I'm asking what exists, or is reasonably supposed to exist. 

> This is too general for me to parse. Can you replace these
> hypotheticals with actual characters, using code points, or at least
> with actual General Categories? For example, an 'Mc' followed by ZWSP
> followed by an 'Lo' displays like such-and-so. The code points would
> be best.

On Sun, 3 Jun 2018 09:26:40 +0900
"Martin J. Dürst via Unicode" <unicode at unicode.org> wrote:
> My question goes a bit further than to Doug's: Why would you want to
> do such a thing? Are there actual scripts/languages where line breaks 
> within grapheme clusters occur? If yes, what are there? Can you show 
> actual examples, e.g. scans of documents,...?

Three examples are given on p230 of the dissertation "Buddhist Monks and
their Search for Knowledge: an examination of the personal collection of
manuscripts of Phra Khamchan Virachitto (1920-2007), Abbot of Vat Saen
Sukharam, Luang Prabang" by Bounleuth Sengsoulin, available at
http://ediss.sub.uni-hamburg.de/volltexte/2016/8039/pdf/Dissertation.pdf .
The text is in Lao in the Tham script.  The transcriptions in the
text are transliterated to the Lao script.

The first example, transliterated to Lao, is ເມຽ,  which one could
encode as <U+0EC0 LAO VOWEL SIGN E, U+00AD SOFT HYPHEN, U+0EA1 LAO
LETTER MO, U+0EBD LAO SEMIVOWEL SIGN NYO>, provided the soft hyphen had
no visual representation beyond the line break.  (Strictly, it's a
break for a hole for a string.)  The third example is likewise ໄຫວ
<U+0EC4 LAO VOWEL SIGN AI, U+00AD SOFT HYPHEN, U+0EAB LAO LETTER HO
SUNG, U+0EA7 LAO LETTER WO>. (I can't make out the second example.)
However, the text is actually in the Tham script, and without any
line-breaking controls, the first and third examples read, marking the
grapheme cluster boundaries with '|', as ᨾ᩠ᨿᩮ <U+1A3E TAI THAM LETTER
MA, U+1A60 TAI THAM SIGN SAKOT | U+1A3F TAI THAM LETTER LOW YA, U+1A6E
TAI THAM VOWEL SIGN E> and ᩉ᩠ᩅᩱ <U+1A4C TAI THAM LETTER LOW HA, U+1A60
TAI THAM SIGN SAKOT | U+1A45 TAI THAM LETTER WA, U+1A71 TAI THAM VOWEL
SIGN AI>.  The internal grapheme cluster boundaries are purely stopping
points for cursor movement; they correspond to nothing graphical
and to nothing in user conception.  The natural internal boundaries are
just before the vowels, which are written on the left, and between the
base and subscript characters, i.e. before U+1A60.
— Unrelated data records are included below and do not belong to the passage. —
-- ==== Sys2Proof/Laws/Tables.lean ====
section
/-! SUPPORT. The laws of sparse tables: what a reader finds after each operation, and that every operation keeps the
indices strictly rising. -/

set_option Elab.async false

namespace Sys2Proof.Machine

variable {α : Type}

/-! ## Reading after writing -/

@[simp] theorem tfind_nil (k : Nat) : tfind ([] : Table α) k = none := rfl

theorem tfind_cons (i : Nat) (v : α) (r : Table α) (k : Nat) :
    tfind ((i, v) :: r) k = if i = k then some v else tfind r k := rfl

@[simp] theorem tfind_tput_self (t : Table α) (k : Nat) (v : α) : tfind (tput t k v) k = some v := by
  induction t with
  | nil => simp [tput, tfind]
  | cons e r ih =>
    obtain ⟨i, w⟩ := e
    unfold tput
    split
    · simp [tfind]
    · split <;> simp_all [tfind]

theorem tfind_tput_ne (t : Table α) {k j : Nat} (v : α) (h : j ≠ k) : tfind (tput t k v) j = tfind t j := by
  induction t with
  | nil => simp [tput, tfind, h.symm]
  | cons e r ih =>
    obtain ⟨i, w⟩ := e
    unfold tput
    split
    · simp [tfind, h.symm]
    · split
      · rename_i hi
        subst hi
        simp [tfind, h.symm]
      · simp [tfind, ih]

@[simp] theorem tfind_tmod_self (t : Table α) (k : Nat) (f : α → α) : tfind (tmod t k f) k = (tfind t k).map f := by
  induction t with
  | nil => rfl
  | cons e r ih =>
    obtain ⟨i, w⟩ := e
    unfold tmod
    split <;> simp_all [tfind]

theorem tfind_tmod_ne (t : Table α) {k j : Nat} (f : α → α) (h : j ≠ k) : tfind (tmod t k f) j = tfind t j := by
  induction t with
  | nil => rfl
  | cons e r ih =>
    obtain ⟨i, w⟩ := e
    unfold tmod
    split
    · rename_i hi
      subst hi
      simp [tfind, h.symm]
    · simp [tfind, ih]

@[simp] theorem tfind_terase_self (t : Table α) (k : Nat) : tfind (terase t k) k = none := by
  induction t with
  | nil => rfl
  | cons e r ih =>
    obtain ⟨i, w⟩ := e
    by_cases h : i = k <;> simp_all [terase, tfind]

theorem tfind_terase_ne (t : Table α) {k j : Nat} (h : j ≠ k) : tfind (terase t k) j = tfind t j := by
  induction t with
  | nil => rfl
  | cons e r ih =>
    obtain ⟨i, w⟩ := e
    by_cases hi : i = k
    · subst hi
      simpa [terase, tfind, h.symm] using ih
    · simp only [terase, List.filter_cons, bne_iff_ne, ne_eq, hi, not_false_eq_true, ite_true, tfind] at *
      rw [ih]

@[simp] theorem tfind_tmap (t : Table α) (f : Nat → α → α) (k : Nat) : tfind (tmap t f) k = (tfind t k).map (f k) := by
  induction t with
  | nil => rfl
  | cons e r ih =>
    obtain ⟨i, w⟩ := e
    by_cases h : i = k
    · subst h
      simp [tmap, tfind]
    · simpa [tmap, tfind, h] using ih

/-! ## The canonical form -/

/-- The indices of a table. -/
abbrev tkeys (t : Table α) : List Nat := t.map (·.1)

theorem tsorted_iff (t : Table α) : tsorted t = true ↔ (tkeys t).Pairwise (· < ·) := by
  induction t with
  | nil => simp [tsorted]
  | cons e r ih =>
    cases r with
    | nil => simp [tsorted]
    | cons e' r' =>
      obtain ⟨i, v⟩ := e
      obtain ⟨j, w⟩ := e'
      simp only [tsorted, Bool.and_eq_true, decide_eq_true_eq, ih, tkeys, List.map_cons, List.pairwise_cons]
      constructor
      · rintro ⟨h, h1, h2⟩
        refine ⟨?_, h1, h2⟩
        intro a ha
        rcases List.mem_cons.1 ha with rfl | ha
        · exact h
        · exact Nat.lt_trans h (h1 a ha)
      · rintro ⟨h, h1, h2⟩
        exact ⟨h j (List.mem_cons_self ..), h1, h2⟩

/-- In a table in canonical form every entry is the one its index finds. -/
theorem tfind_of_mem {t : Table α} (h : tsorted t = true) {k : Nat} {v : α} (hm : (k, v) ∈ t) : tfind t k = some v := by
  rw [tsorted_iff] at h
  induction t with
  | nil => cases hm
  | cons e r ih =>
    obtain ⟨i, w⟩ := e
    simp only [tkeys, List.map_cons, List.pairwise_cons] at h
    rw [tfind_cons]
    rcases List.mem_cons.1 hm with he | hr
    · cases he
      simp
    · have : i < k := h.1 k (List.mem_map.2 ⟨_, hr, rfl⟩)
      rw [if_neg (by omega)]
      exact ih h.2 hr

theorem tkeys_tmod (t : Table α) (k : Nat) (f : α → α) : tkeys (tmod t k f) = tkeys t := by
  induction t with
  | nil => rfl
  | cons e r ih =>
    obtain ⟨i, w⟩ := e
    unfold tmod
    split <;> simp_all [tkeys]

theorem tkeys_tmap (t : Table α) (f : Nat → α → α) : tkeys (tmap t f) = tkeys t := by simp [tkeys, tmap]

theorem mem_tkeys_tput {t : Table α} {k a : Nat} {v : α} (h : a ∈ tkeys (tput t k v)) : a = k ∨ a ∈ tkeys t := by
  induction t with
  | nil => simpa [tput, tkeys] using h
  | cons e r ih =>
    obtain ⟨i, w⟩ := e
    unfold tput at h
    split at h
    · simpa [tkeys] using h
    · split at h
      · rename_i hi
        subst hi
        simp only [tkeys, List.map_cons, List.mem_cons] at h ⊢
        exact .inr h
      · simp only [tkeys, List.map_cons, List.mem_cons] at h ⊢ ih
        rcases h with h | h
        · exact .inr (.inl h)
        · exact (ih h).imp id .inr

theorem tsorted_tput {t : Table α} (h : tsorted t = true) (k : Nat) (v : α) : tsorted (tput t k v) = true := by
  rw [tsorted_iff] at h ⊢
  induction t with
  | nil => simp [tput]
  | cons e r ih =>
    obtain ⟨i, w⟩ := e
    simp only [tkeys, List.map_cons, List.pairwise_cons] at h
    unfold tput
    split
    · rename_i hk
      simp only [tkeys, List.map_cons, List.pairwise_cons, List.mem_cons, forall_eq_or_imp]
      exact ⟨⟨hk, fun a ha => Nat.lt_trans hk (h.1 a ha)⟩, h⟩
    · split
      · rename_i hi
        subst hi
        simpa [tkeys] using h
      · simp only [tkeys, List.map_cons, List.pairwise_cons]
        refine ⟨fun a ha => ?_, ih h.2⟩
        rcases mem_tkeys_tput ha with rfl | ha
        · omega
        · exact h.1 a ha

theorem tsorted_tmod {t : Table α} (h : tsorted t = true) (k : Nat) (f : α → α) : tsorted (tmod t k f) = true := by
  rw [tsorted_iff] at h ⊢
  rwa [tkeys_tmod]

theorem tsorted_tmap {t : Table α} (h : tsorted t = true) (f : Nat → α → α) : tsorted (tmap t f) = true := by
  rw [tsorted_iff] at h ⊢
  rwa [tkeys_tmap]

theorem tsorted_filter {t : Table α} (h : tsorted t = true) (p : Nat × α → Bool) : tsorted (t.filter p) = true := by
  rw [tsorted_iff] at h ⊢
  exact h.sublist (List.filter_sublist.map _)

theorem tsorted_terase {t : Table α} (h : tsorted t = true) (k : Nat) : tsorted (terase t k) = true := tsorted_filter h _

end Sys2Proof.Machine
end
There seem to be Northern Thai Pali examples in the proposal
L2/2007-007 at the end of
https://www.unicode.org/L2/L2007/07007r-n3207r-lanna.pdf Figure 9a Page
2 Line 3, and at the end of Figure 9b Page 1 Line 2, but I can't read
the Pali well enough to be sure that the apparent visually line-final
instances of TAI THAM SIGN E are not just scribal blunders. 

Reverting to Doug's reply:
> > Incidentally, does CLDR define the rendering of soft hyphen, or is
> > one entirely at the mercy of the application?  

> Why would this be a CLDR thing?

Because the rendering is quite likely to depend on locale.  I had
always understood that Thai did not mark breaks in words - and then I
discovered them in the Royal Institute Dictionary!  The correct German
rendering of soft hyphens has recently changed.  There are also subtle
effects when Dutch words are hyphenated.  These rules are not the same
as for English, but Unicode tends not to deal in dependencies finer
than a script.

Richard.